– К сожалению, пока нет! Но я не теряю надежды, что это произойдет в самое ближайшее время!

– Ну, так я вас смею уверить, что этого не произойдет никогда! – воскликнул Лобанов с откровенным торжеством в голосе. – Даже в случае вашего отказа выйти за меня вы никогда, слышите, никогда не увидите вашего Митю! У меня в кармане распоряжение обер-прокурора доставить опасного государственного преступника Дмитрия Гагаринова в Петропавловскую крепость для проведения тщательного дознания по известным вам обстоятельствам – подготовки и успешного осуществления нескольких побегов каторжных из острога.

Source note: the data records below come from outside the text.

-- ==== Sys2Proof/Laws/State.lean ====
section
/-! SUPPORT. One lemma per field per update of the state, so that no later proof unfolds a record update. -/

namespace Sys2Proof.Machine

@[simp] theorem State.writePrev_prev (v : Code) (s : State) : (s.writePrev v).prev = v := rfl
@[simp] theorem State.writePrev_clr (v : Code) (s : State) : (s.writePrev v).clr = s.clr := rfl
@[simp] theorem State.writePrev_initialised (v : Code) (s : State) : (s.writePrev v).initialised = s.initialised := rfl
@[simp] theorem State.writePrev_stimulus (v : Code) (s : State) : (s.writePrev v).stimulus = s.stimulus := rfl
@[simp] theorem State.writePrev_cycle (v : Code) (s : State) : (s.writePrev v).cycle = s.cycle := rfl

@[simp] theorem State.writeClr_prev (v : Bool) (s : State) : (s.writeClr v).prev = s.prev := rfl
@[simp] theorem State.writeClr_clr (v : Bool) (s : State) : (s.writeClr v).clr = v := rfl
@[simp] theorem State.writeClr_initialised (v : Bool) (s : State) : (s.writeClr v).initialised = s.initialised := rfl
@[simp] theorem State.writeClr_stimulus (v : Bool) (s : State) : (s.writeClr v).stimulus = s.stimulus := rfl
@[simp] theorem State.writeClr_cycle (v : Bool) (s : State) : (s.writeClr v).cycle = s.cycle := rfl

@[simp] theorem State.markInitialised_prev (s : State) : (s.markInitialised).prev = s.prev := rfl
@[simp] theorem State.markInitialised_clr (s : State) : (s.markInitialised).clr = s.clr := rfl
@[simp] theorem State.markInitialised_initialised (s : State) : (s.markInitialised).initialised = true := rfl
@[simp] theorem State.markInitialised_stimulus (s : State) : (s.markInitialised).stimulus = s.stimulus := rfl
@[simp] theorem State.markInitialised_cycle (s : State) : (s.markInitialised).cycle = s.cycle := rfl

@[simp] theorem State.advance_prev (s : State) : (s.advance).prev = s.prev := rfl
@[simp] theorem State.advance_clr (s : State) : (s.advance).clr = s.clr := rfl
@[simp] theorem State.advance_initialised (s : State) : (s.advance).initialised = s.initialised := rfl
@[simp] theorem State.advance_stimulus (s : State) : (s.advance).stimulus = s.stimulus.tail := rfl
@[simp] theorem State.advance_cycle (s : State) : (s.advance).cycle = s.cycle + 1 := rfl

@[simp] theorem State.place_prev (i : Instr) (s : State) : (s.place i).prev = s.prev := rfl
@[simp] theorem State.place_clr (i : Instr) (s : State) : (s.place i).clr = clrOf s i := rfl
@[simp] theorem State.place_initialised (i : Instr) (s : State) : (s.place i).initialised = s.initialised := rfl
@[simp] theorem State.place_stimulus (i : Instr) (s : State) : (s.place i).stimulus = stimulusOf i :: s.stimulus := rfl
@[simp] theorem State.place_cycle (i : Instr) (s : State) : (s.place i).cycle = s.cycle := rfl

@[simp] theorem State.feed_prev (iw : InputWord) (s : State) : (s.feed iw).prev = s.prev := rfl
@[simp] theorem State.feed_clr (iw : InputWord) (s : State) : (s.feed iw).clr = s.clr := rfl
@[simp] theorem State.feed_initialised (iw : InputWord) (s : State) : (s.feed iw).initialised = s.initialised := rfl
@[simp] theorem State.feed_stimulus (iw : InputWord) (s : State) : (s.feed iw).stimulus = [.clock iw] := rfl
@[simp] theorem State.feed_cycle (iw : InputWord) (s : State) : (s.feed iw).cycle = s.cycle := rfl

@[simp] theorem State.drive_state (ev : Event) (pins : Pins) (s t : State) : (s.drive ev pins t).state = t := rfl
@[simp] theorem State.drive_out (ev : Event) (pins : Pins) (s t : State) :
    (s.drive ev pins t).out = .gdd ev (diff s.prev (graylut (compose pins))) (graylut (compose pins)) := rfl

end Sys2Proof.Machine
end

– Будьте вы прокляты, граф! – произнесла Маша устало и, стараясь не потревожить раненую спину, прилегла щекой на подушку. – Оставьте наконец меня в покое! Я устала и больше не хочу слушать, как вы наводите тень на плетень, стараясь убедить меня предать собственного мужа. – Она попыталась натянуть на себя одеяло, но от сильнейшего рывка оно полетело на пол.

И в следующее мгновение граф сдернул ее за руку на пол и зажал ей рот ладонью.

– Ах ты, дрянь! – прорычал он, срывая с нее рубашку. – Не хочешь меня по-доброму, значит, терпи по- плохому!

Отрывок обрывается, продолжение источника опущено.